(Saved data entries)
theorem witness_MemoryFrame : (∃ t, exec (.init cfg0) State.reset = .next t) ∧
    (∃ t, exec (.startTx v1 10) s1 = .next t) ∧ (∃ t, exec .poll s1 = .next t) ∧
    (¬ (Space.config.key 0 ≤ 10 ∧ 10 < Space.config.key 0 + 10) ∧
      ¬ (Space.txAddr.key 0 ≤ 10 ∧ 10 < Space.txAddr.key 0 + 4)) ∧
    ¬ (Space.txPl.key 0 ≤ 0x1F ∧ 0x1F < Space.txPl.key 0 + 16) ∧
    ¬ (Space.rxPl.key 0 ≤ 0x3F ∧ 0x3F < Space.rxPl.key 0 + 16) := ⟨⟨_, rfl⟩, ⟨_, rfl⟩, ⟨_, rfl⟩, by decide⟩

theorem witness_OnlyPollSeesTheInputs : Instr.setMode .idle ≠ .poll := nofun

theorem witness_NoErrorFromSetModePollEncode : ∃ t, exec .poll s1 = .next t := ⟨_, rfl⟩

theorem witness_ErrorsArePrecise :
    (∃ t, exec (.init cfg0) (unbound noTxen) = .next t ∧ t.ret = .result .missingPin) ∧
    (∃ t, exec (.init cfg0) failing = .next t ∧ t.ret = .result .registerMismatch) ∧
    (∃ t, exec (.startTx v1 10) (txBusy 4 10) = .next t ∧ t.ret = .result .busy) ∧
    (∃ t, exec (.decodeBytes []) s1 = .next t ∧ t.ret = .result .badLength) ∧
    Result.missingPin.isError = true ∧ Result.registerMismatch.isError = true ∧ Result.busy.isError = true ∧
    Result.badLength.isError = true :=
  ⟨⟨_, rfl, rfl⟩, ⟨_, rfl, rfl⟩, ⟨_, rfl, rfl⟩, ⟨_, rfl, rfl⟩, rfl, rfl, rfl, rfl⟩

theorem witness_LifeAndConfigAreFinal :
    (s1With [0x03]).life ≠ .uninit ∧ ∃ t, step (s1With [0x03]) = .next t := ⟨nofun, _, rfl⟩

theorem witness_BlockSetsNoPowerSaving : s1.life = .ready ∧ (∀ m, Instr.startTx v1 10 ≠ .setMode m) ∧
    ∃ t, exec (.startTx v1 10) s1 = .next t := ⟨rfl, nofun, _, rfl⟩

theorem witness_OutputTraceOnlyGrows : ∃ t, step (s1With [0x01, 0x03]) = .next t := ⟨_, rfl⟩

theorem witness_PayloadLoadedWithCeLow : (s1With []).Inv ∧ (Instr.startTx v1 10).port = .host ∧
    ∃ t, exec (.startTx v1 10) (s1With []) = .next t := ⟨s1With_inv _, rfl, _, rfl⟩

theorem witness_InvariantHoldsAtReset : Params.default.wf = true := by decide

theorem witness_EveryStepKeepsTheInvariant :
    (s1With [0x01, 0x03]).Inv ∧ ∃ t, step (s1With [0x01, 0x03]) = .next t := ⟨s1With_inv _, _, rfl⟩

theorem witness_ModeFollowsPend : (s1With (0x02 :: v1Bytes ++ [0x0A])).Inv ∧
    (s1With (0x02 :: v1Bytes ++ [0x0A])).ModeFollowsPend ∧
    (∀ i s', (s1With (0x02 :: v1Bytes ++ [0x0A])).fetch = .instr i s' →
      keepsSetModeDuty (s1With (0x02 :: v1Bytes ++ [0x0A])) i) ∧
    ∃ t, step (s1With (0x02 :: v1Bytes ++ [0x0A])) = .next t :=
  ⟨s1With_inv _, ⟨nofun, nofun⟩, fun i _ _ => by cases i <;> first | rfl | trivial, _, rfl⟩

theorem witness_TransmitEnableImpliesPower : (s1With [0x01, 0x04]).Inv ∧
    ∃ t, step (s1With [0x01, 0x04]) = .next t ∧ t.params.bound.mandatory = true ∧ t.txen = true :=
  ⟨s1With_inv _, _, rfl, rfl, rfl⟩

theorem witness_PollsCountTransmissions : (txBusy 4 10).life = .ready ∧ (txBusy 4 10).pend = .txBusy ∧
    (txBusy 4 10).params.bound.dr = true ∧
    [(true, 10), (false, 15), (true, 20), (true, 30)].countP (fun x : Bool × Nat => x.1) < (txBusy 4 10).retx.toNat := by
  decide

theorem witness_StartTxDrivesTransmitTxFramesTimes : s1.life = .ready ∧ s1.pend = .none ∧ s1.params.bound.dr = true ∧
    [(true, 10), (false, 15), (true, 20), (true, 30)].countP (fun x : Bool × Nat => x.1) + 1 =
      s1.params.txFrames.toNat := by decide

/-- The reply wait with DR unbound. -/
def deafWait : State :=
  { rxWait false 0 with params := { Params.default with bound := { Params.default.bound with dr := false } } }

theorem witness_ReplyWaitEndsAtTheDeadline : (rxWait false 0).life = .ready ∧ (rxWait false 0).pend = .rxWait ∧
    (∀ x ∈ [(false, 50), (false, 1039)], ((rxWait false 0).params.bound.dr = false ∨ x.1 = false) ∧
      x.2 < (rxWait false 0).deadline) ∧
    ((rxWait false 0).params.bound.dr = false ∨ false = false) ∧ (rxWait false 0).deadline ≤ 1040 := by decide
theorem witness_ReplyWaitEndsAtTheDeadline_unbound : deafWait.life = .ready ∧ deafWait.pend = .rxWait ∧
    (∀ x ∈ [(true, 50), (true, 1039)], (deafWait.params.bound.dr = false ∨ x.1 = false) ∧ x.2 < deafWait.deadline) ∧
    (deafWait.params.bound.dr = false ∨ true = false) ∧ deafWait.deadline ≤ 1040 := by decide

theorem witness_UnboundDrHangs : deaf.life = .ready ∧ deaf.pend = .txBusy ∧ deaf.params.bound.dr = false := by decide

end Sys2Proof.Tests
end

section
/-! What an instruction and a step keep of the parameters and of LIFE, and what SETMODE does at an unbound pin
(spec/40_mode_control.md). -/

namespace Sys2Proof.Machine

/-! ## SETMODE at an unbound pin -/

/-- SETMODE leaves the register of an unbound pin as it was. -/
theorem applyMode_unbound (m : Mode) (s : State) :
    (s.params.bound.pwr = false → (s.applyMode m).pwr = s.pwr) ∧
    (s.params.bound.ce = false → (s.applyMode m).ce = s.ce) ∧
    (s.params.bound.txen = false → (s.applyMode m).txen = s.txen) :=
  ⟨fun h => by simp [h], fun h => by simp [h], fun h => by simp [h]⟩

/-- SETMODE runs in every state. -/
theorem exec_setMode (m : Mode) (s : State) : exec (.setMode m) s = .next ((s.applyMode m).respond .nothing) := rfl

/-! ## Parameters and LIFE -/

@[simp] theorem State.carry_eq (f : Frame) (s : State) :
    s.carry f = s.respond (.frame (Frame.decode16 f.encode)) := rfl

@[simp] theorem State.throughIdle_params (s : State) : s.throughIdle.params = s.params := by
  unfold State.throughIdle
  split <;> rfl

@[simp] theorem State.throughIdle_life (s : State) : s.throughIdle.life = s.life := by
  unfold State.throughIdle
  split <;> rfl

@[simp] theorem State.startTransmit_params (f : Frame) (b : Byte) (s : State) :
    (s.startTransmit f b).params = s.params := State.throughIdle_params _

@[simp] theorem State.startTransmit_life (f : Frame) (b : Byte) (s : State) :
    (s.startTransmit f b).life = s.life := State.throughIdle_life _

/-- STARTTX keeps the parameters and LIFE, accepted or not. -/
theorem execStartTx_keeps_params_life {f : Frame} {b : Byte} {s t : State} (h : execStartTx f b s = .next t) :
    t.params = s.params ∧ t.life = s.life := by
  obtain ⟨-, ⟨-, rfl⟩ | ⟨-, rfl⟩⟩ := execStartTx_next h
  · exact ⟨rfl, rfl⟩
  · simp

/-- Every arm of POLL keeps the parameters and LIFE. -/
theorem execPoll_keeps_params_life {s t : State} (h : execPoll s = .next t) :
    t.params = s.params ∧ t.life = s.life := by
  obtain ⟨-, ⟨-, arm⟩ | ⟨-, arm⟩ | ⟨-, arm⟩⟩ := execPoll_next h
  · obtain ⟨-, rfl⟩ | ⟨-, -, rfl⟩ | ⟨-, -, -, rfl⟩ | ⟨-, -, -, rfl⟩ := arm <;> exact ⟨rfl, rfl⟩
  · obtain ⟨-, rfl⟩ | ⟨-, -, rfl⟩ | ⟨-, -, rfl⟩ := arm <;> exact ⟨rfl, rfl⟩
  · obtain ⟨-, -, rfl⟩ | ⟨-, rfl⟩ := arm <;> exact ⟨rfl, rfl⟩

/-- INIT keeps the parameters, and takes LIFE from Uninit to Failed, or to Ready with the mandatory pins bound. -/
theorem execInit_params_life {cfg : RadioConfig} {s t : State} (h : execInit cfg s = .next t) :
    t.params = s.params ∧ s.life = .uninit ∧
      (t.life = .failed ∨ t.life = .ready ∧ s.params.bound.mandatory = true) := by
  obtain ⟨huninit, -, ⟨-, rfl⟩ | ⟨-, -, rfl⟩ | ⟨hbound, -, rfl⟩⟩ := execInit_next h
  · exact ⟨rfl, huninit, .inl rfl⟩
  · exact ⟨rfl, huninit, .inl rfl⟩
  · exact ⟨rfl, huninit, .inr ⟨rfl, hbound⟩⟩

» WORK REQUIRED
All that should appear in the response is the run of lines from the first line of the entries through the line containing "(¬ (Space.config.key 0", copied exactly.

» ANSWER FOR THIS EXERCISE
theorem witness_MemoryFrame : (∃ t, exec (.init cfg0) State.reset = .next t) ∧
    (∃ t, exec (.startTx v1 10) s1 = .next t) ∧ (∃ t, exec .poll s1 = .next t) ∧
    (¬ (Space.config.key 0 ≤ 10 ∧ 10 < Space.config.key 0 + 10) ∧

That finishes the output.